** Opening ENTRIES SHOWN block **
-- ==== Sys2Proof/Machine/State.lean ====
section
/-! DEFINITION. The state of the machine: the block (10_state.md) and, as plain data beside it, the three agents of
its environment (00_scope.md R8, 70_reset_and_hazards.md R614, R615). INVENTORY.md lists every field with the
rule that names it and its reset value. -/

namespace Sys2Proof.Machine

/-- A table by key in one canonical form: keys strictly rising. -/
abbrev Sparse (α : Type) := List (Nat × α)

/-- A byte memory: the bytes that have been written, by address. -/
abbrev Memory := List Host.Cell

/-- The canonical form: keys strictly rising, so that equal tables are equal data. -/
abbrev Sparse.wf {α : Type} (m : Sparse α) : Prop := (m.map Prod.fst).Pairwise (· < ·)

/-- The canonical form of a byte memory. Every listed byte has been written; an unlisted one has no value of
its own (assumption 6). -/
abbrev Memory.wf (m : Memory) : Prop := Sparse.wf m

/-! ## The units -/

/-- BitSource (10_state.md R51, R52). -/
structure Src where
  /-- `SRC.HOLDER`: the byte last pulled from the input port. -/
  holder : Byte
  /-- `SRC.POS`: the place of the next bit, 7 down to 0; 8 is EMPTY. -/
  pos : Fin 9
  /-- `SRC.EOF`: a refill found the input at End. -/
  eof : Bool
  /-- `SRC.ERR`: a refill found the input at Error. -/
  err : Bool
  deriving DecidableEq, Repr

/-- BitSink (R54, R55). -/
structure Snk where
  /-- `SNK.ACC`: the byte being assembled. -/
  acc : Byte
  /-- `SNK.POS`: the place the next bit goes to, 7 down to 0. -/
  pos : Fin 8
  /-- `SNK.GOOD`: no byte has been refused. -/
  good : Bool
  deriving DecidableEq, Repr

/-- A node of `HUF.NODE` (R58). A child is absent only while a tree is being read (42_huffman.md R276). -/
inductive Node
  | leaf (sym : Byte) (weight : Word)
  | internal (left right : Option Nat) (weight : Word)
  deriving DecidableEq, Repr

/-- `HUF.TREE_STATE` (R60). -/
inductive TreeState
  | empty | leafRoot | internalRoot
  deriving DecidableEq, Repr

/-- The Huffman units (R57 to R61). -/
structure Huf where
  /-- `HUF.FREQ`: the counters that are not 0, by byte value. -/
  freq : Sparse Word
  /-- `HUF.TOTAL`. -/
  total : Word
  /-- `HUF.NODE`: the entries in use; `HUF.NCOUNT` is their number (assumption 7). -/
  nodes : List Node
  /-- `HUF.ROOT`: index of the root. -/
  root : Nat
  /-- `HUF.CURSOR`: where the decode walk stands. -/
  cursor : Nat
  /-- `HUF.TREE_STATE`. -/
  tree : TreeState
  /-- `HUF.CODE`: the codes that are not empty, by byte value, first bit first; `len` is the length. -/
  code : Sparse (List Bool)
  deriving DecidableEq, Repr

/-- The LZ77 unit (R62 to R65). `WSIZE`, `S` and `A` are computed from `sb` and `lb`. Cursors and counters are numbers;
that they fit their widths is an invariant (assumption 17). -/
structure Lz77 where
  /-- `LZ77.SB`. -/
  sb : BitVec 5
  /-- `LZ77.LB`. -/
  lb : BitVec 5
  /-- `LZ77.WIN`. -/
  win : Memory
  /-- `LZ77.SS`, search_start. -/
  ss : Nat
  /-- `LZ77.SP`, search_pos. -/
  sp : Nat
  /-- `LZ77.LS`, lookahead_start. -/
  ls : Nat
  /-- `LZ77.LE`, lookahead_end. -/
  le : Nat
  /-- `LZ77.CSIZE`: bytes of the search region (30 bits). -/
  csize : Nat
  /-- `LZ77.REM`: bytes of the block not yet coded (29 bits). -/
  rem : Nat
  deriving DecidableEq, Repr

/-- An entry of `DICT` (20_memory.md R100). -/
inductive Entry
  /-- The reserved LZ78 entry: the empty phrase. -/
  | emptyPhrase
  /-- The phrase of the parent, or the empty one for NONE, and one byte. -/
  | pair (parent : Option Nat) (b : Byte)
  deriving DecidableEq, Repr

/-- The block registers of LZ78 and LZW and the encoder's block buffer (10_state.md R69). -/
structure Dz where
  /-- `DZ.DB`; `DICT.CAP` is `2 ^ db` (R66). -/
  db : BitVec 5
  /-- `DZ.BB`; `DZ.B` is `2 ^ bb`. -/
  bb : BitVec 5
  /-- `BLK`. -/
  blk : Memory
  /-- `DZ.CNT`: bytes in the block (32 bits). -/
  cnt : Nat
  /-- `DZ.I`: bytes of the block already coded (32 bits). -/
  i : Nat
  deriving DecidableEq, Repr

/-- The LZW phrase registers (R70), NONE as `none`. -/
structure Lzw where
  /-- `LZW.W`. -/
  w : Option Nat
  /-- `LZW.PREV`. -/
  prev : Option Nat
  deriving DecidableEq, Repr

/-- DETECT (R47). -/
structure Detect where
  alg : Alg
  valid : Bool
  p1 : BitVec 5
  p2 : BitVec 5
  deriving DecidableEq, Repr

/-! ## The ports (20_memory.md R94 to R99) -/

/-- How an input stream stops. -/
inductive Terminal
  /-- `End`. -/
  | ended
  /-- `Error`. -/
  | failed
  deriving DecidableEq, Repr

/-- One item of the input port (R94). -/
inductive InItem
  | byte (b : Byte)
  | stop (t : Terminal)
  deriving DecidableEq, Repr

/-- The input port and its producer. -/
structure InPort where
  /-- Items the producer offers and the block has not yet taken, first one first. -/
  offer : List InItem
  /-- Items taken since the first byte of the stream (or the last rewind), oldest first. -/
  given : List InItem
  /-- The terminal item, once taken: every later `InRead` returns it again (R94). -/
  closed : Option Terminal
  /-- `IN_SEEKABLE` (R96). -/
  seekable : Bool
  /-- What a producer that breaks its replay duty offers after the next rewind; `none` keeps the duty (R96). -/
  replay : Option (List InItem)
  /-- How many items `InRead` has returned (R99). -/
  taken : Nat
  deriving DecidableEq, Repr

/-- The consumer's answer to one byte (R97). -/
inductive Answer
  | ok | fail
  deriving DecidableEq, Repr

/-- One event at the output port (R99). -/
inductive OutEvent
  /-- A byte the consumer accepted. -/
  | byte (b : Byte)
  /-- A flush marker. -/
  | flush
  deriving DecidableEq, Repr

/-- The output port and its consumer. -/
structure OutPort where
  /-- What has happened at the port, oldest first. -/
  events : List OutEvent
  /-- The consumer's answers to the next bytes. -/
  answers : List Answer
  /-- Its answer to every byte after those; `none`: it has not answered, and the block waits. -/
  habit : Option Answer
  deriving DecidableEq, Repr

/-- What a running command works on: the units, their memories, RESULT, DETECT and the two ports. -/
structure Units where
  src : Src
  snk : Snk
  huf : Huf
  lz77 : Lz77
  /-- `DICT`: the entries in use, index 0 first; `DICT.SIZE` is their number (assumption 7). -/
  dict : List Entry
  dz : Dz
  lzw : Lzw
  /-- DETECT. -/
  detect : Detect
  /-- RESULT. -/
  result : Word
  inp : InPort
  out : OutPort
  deriving DecidableEq, Repr

/-! ## The command sequencer (10_state.md R31) -/

/-- The encoders that use the dictionary. -/
inductive DictAlg
  | lz78 | lzw
  deriving DecidableEq, Repr

/-- For which command a tree is read. -/
inductive TreeUse
  /-- HUF_DESERIALIZE: the command ends with the tree. -/
  | command
  /-- The Huffman decoder: the code stream follows. -/
  | payload
  deriving DecidableEq, Repr

/-- For which command a magic is read. -/
inductive MagicUse
  /-- ENV_GET_MAGIC. -/
  | identify
  /-- DEC: the payload follows. -/
  | decode
  deriving DecidableEq, Repr

/-- Where the sequencer stands inside the running command: which stretch of its rule comes next. -/
inductive Phase
  /-- No command runs. -/
  | idle
  /-- The command's own rule, from its start. -/
  | command
  /-- A decoder reads a magic. -/
  | magic (use : MagicUse)
  /-- A decoder reads the header of a payload. -/
  | header (a : Alg)
  /-- A decoder reads a tree node; `stack` holds the internal nodes with a free child slot, top first. -/
  | tree (stack : List Nat) (use : TreeUse)
  /-- The Huffman decoder emits the symbol of a single-leaf root, `left` times more. -/
  | leafRun (left : Nat)
  /-- The Huffman decoder reads the code stream, `produced` symbols emitted. -/
  | code (produced : Nat)
  /-- A decoder reads a block flag. -/
  | block (a : Lz)
  /-- A decoder reads a record. -/
  | record (a : Lz)
  /-- Huffman encoder, first pass; `magic`: whether the envelope is written after it. -/
  | hufCount (magic : Bool)
  /-- Huffman encoder: build, header, tree. -/
  | hufHead (magic : Bool)
  /-- Huffman encoder, second pass, `count` bytes encoded. -/
  | hufPass (count : Nat)
  /-- LZ77 encoder: reading a block, `cnt` bytes read. -/
  | lz77Read (cnt : Nat)
  /-- LZ77 encoder: the flag of the block of `cnt` bytes. -/
  | lz77Flag (cnt : Nat)
  /-- LZ77 encoder: the next record. -/
  | lz77Emit
  /-- LZ78 or LZW encoder: reading a block. -/
  | dictRead (a : DictAlg)
  /-- LZ78 or LZW encoder: the flag of the block. -/
  | dictFlag (a : DictAlg)
  /-- LZ78 or LZW encoder: the next record. -/
  | dictEmit (a : DictAlg)
  /-- An encoder's final flush. -/
  | encFlush
  deriving DecidableEq, Repr

/-! ## The environment's moves -/

/-- One move of an agent. The script of a state lists the moves to come in the order in which they happen
(assumption 2). -/
inductive Move
  /-- The command sequencer goes on to the end of its stretch. -/
  | core
  /-- The command sequencer goes on by `steps` steps at most, and stays inside its stretch where that has more. -/
  | coreFor (steps : Nat)
  /-- The host writes `v` to the register at `addr`, `width` bytes wide (20_memory.md R103). -/
  | write (width addr : Nat) (v : Word)
  /-- The host reads the register at `addr`. -/
  | read (width addr : Nat)
  /-- The producer offers one more item (R94). -/
  | offer (item : InItem)
  /-- The consumer answers one more byte (R97). -/
  | answer (a : Answer)
  /-- The platform connects a producer at the first byte of a stream (70_reset_and_hazards.md R604, R614). -/
  | connectInput (seekable : Bool) (replay : Option (List InItem))
  /-- The platform connects a consumer with this habit. -/
  | connectOutput (habit : Option Answer)
  /-- The platform asserts and releases `rst` (R600). -/
  | hardReset
  deriving DecidableEq, Repr

/-- Where a running stretch stands that is not over, because a port has not answered or another agent acts in its
middle (assumption 3). -/
structure Begun where
  /-- The units and ports as they were where the stretch began. -/
  units : Units
  /-- How many of its steps have been made. -/
  made : Nat
  deriving DecidableEq, Repr

/-- CONFIG (10_state.md R42); its reserved bits read 0 and ignore writes. -/
structure ConfigReg where
  alg : Alg
  p1 : BitVec 5
  p2 : BitVec 5
  deriving DecidableEq, Repr

/-- The machine. -/
structure State where
  /-- The instance parameters; no step writes them (assumption 1). -/
  cfg : Params
  /-- `SEQ.BUSY`. -/
  busy : Bool
  /-- `SEQ.CMD`. -/
  cmd : Word
  /-- Where the running command stands. -/
  phase : Phase
  /-- The instruction being executed, when it has begun and is not over. -/
  current : Option Instr
  /-- ARG. -/
  arg : Word
  /-- CONFIG. -/
  config : ConfigReg
  /-- `CTRL.IE`. -/
  ie : Bool
  /-- `STATUS.DONE`. -/
  done : Bool
  /-- `STATUS.ERR`. -/
  err : Bool
  /-- `STATUS.ECODE`. -/
  ecode : BitVec 4
  /-- `STATUS.IRQ_PEND`. -/
  irqPend : Bool
  /-- `STATUS.OVR`. -/
  ovr : Bool
  /-- The units and ports, as they are now. -/
  units : Units
  /-- Where the running stretch stands, when it has begun and is not over (assumption 3). -/
  begun : Option Begun
  /-- The moves of the environment to come. -/
  script : List Move
  /-- The word the last register read gave the host (assumption 16). -/
  rdata : Word
  /-- How many register reads have drawn a free value (assumption 8). -/
  draws : Nat
  deriving DecidableEq, Repr

/-- Why the machine stops with a fault. The block itself has none (70_reset_and_hazards.md R617). -/
inductive Fault
  /-- A host access to an address outside the block's window (20_memory.md R104): raised by a register
  read or write. Safe: the block takes no part in such an access. -/
  | outsideWindow
  deriving DecidableEq, Repr

/-- Why a step has no meaning. -/
inductive Refusal
  /-- The instruction has no meaning yet: raised by an arm of `exec` only. Safe. -/
  | notModelled (mnemonic : String)
  /-- A register access that is not an aligned 32-bit one: raised by a register read or write (20_memory.md R103:
  a model refuses it). Safe. -/
  | registerAccess
  /-- A stream token where no running decoder reads such a token: raised by the meanings of the tokens; `step`
  never asks for it (30_encoding.md R140, assumption 12). Safe. -/
  | tokenOutOfPlace
  /-- A producer or consumer replaced while a command runs: raised by the two connect moves
  (70_reset_and_hazards.md R604, assumption 15). Safe. -/
  | portReplacedWhileBusy
  deriving DecidableEq, Repr

/-! ## Reset (10_state.md R72) -/

/-- The units at reset, with the ports given. The unspecified `SRC.HOLDER`, `HUF.ROOT` and `HUF.CURSOR` are 0 in
`State.reset` (DESIGN CHOICE, assumption 5; a later reset leaves them free); the unspecified memories list nothing
(assumption 6). -/
def Units.resetWith (inp : InPort) (out : OutPort) : Units where
  src := { holder := 0, pos := 8, eof := false, err := false }
  snk := { acc := 0, pos := 7, good := true }
  huf := { freq := [], total := 0, nodes := [], root := 0, cursor := 0, tree := .empty, code := [] }
  lz77 := { sb := 0, lb := 0, win := [], ss := 0, sp := 0, ls := 0, le := 0, csize := 0, rem := 0 }
  dict := []
  dz := { db := 0, bb := 0, blk := [], cnt := 0, i := 0 }
  lzw := { w := none, prev := none }
  detect := { alg := .huf, valid := false, p1 := 0, p2 := 0 }
  result := 0
  inp := inp
  out := out

/-- CONFIG at reset: LZW with both parameters 0 (R44). -/
def ConfigReg.reset : ConfigReg := { alg := .lzw, p1 := 0, p2 := 0 }

/-- The machine right after reset, no agent of the environment having a move to make. DESIGN CHOICE
(assumption 4): the producer has offered nothing and its stream is seekable; the consumer accepts every byte. -/
def State.reset : State where
  cfg := Params.reference
  busy := false
  cmd := 0
  phase := .idle
  current := none
  arg := 0
  config := ConfigReg.reset
  ie := false
  done := false
  err := false
  ecode := 0
  irqPend := false
  ovr := false
  units := Units.resetWith
    { offer := [], given := [], closed := none, seekable := true, replay := none, taken := 0 }
    { events := [], answers := [], habit := some .ok }
  begun := none
  script := []
  rdata := 0
  draws := 0

end Sys2Proof.Machine
end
** Closing ENTRIES SHOWN block **
# [TASK DETAILS]
Tally every line of the data that holds the word "rising" and write the count alone.

# [ANSWER SPACE]
2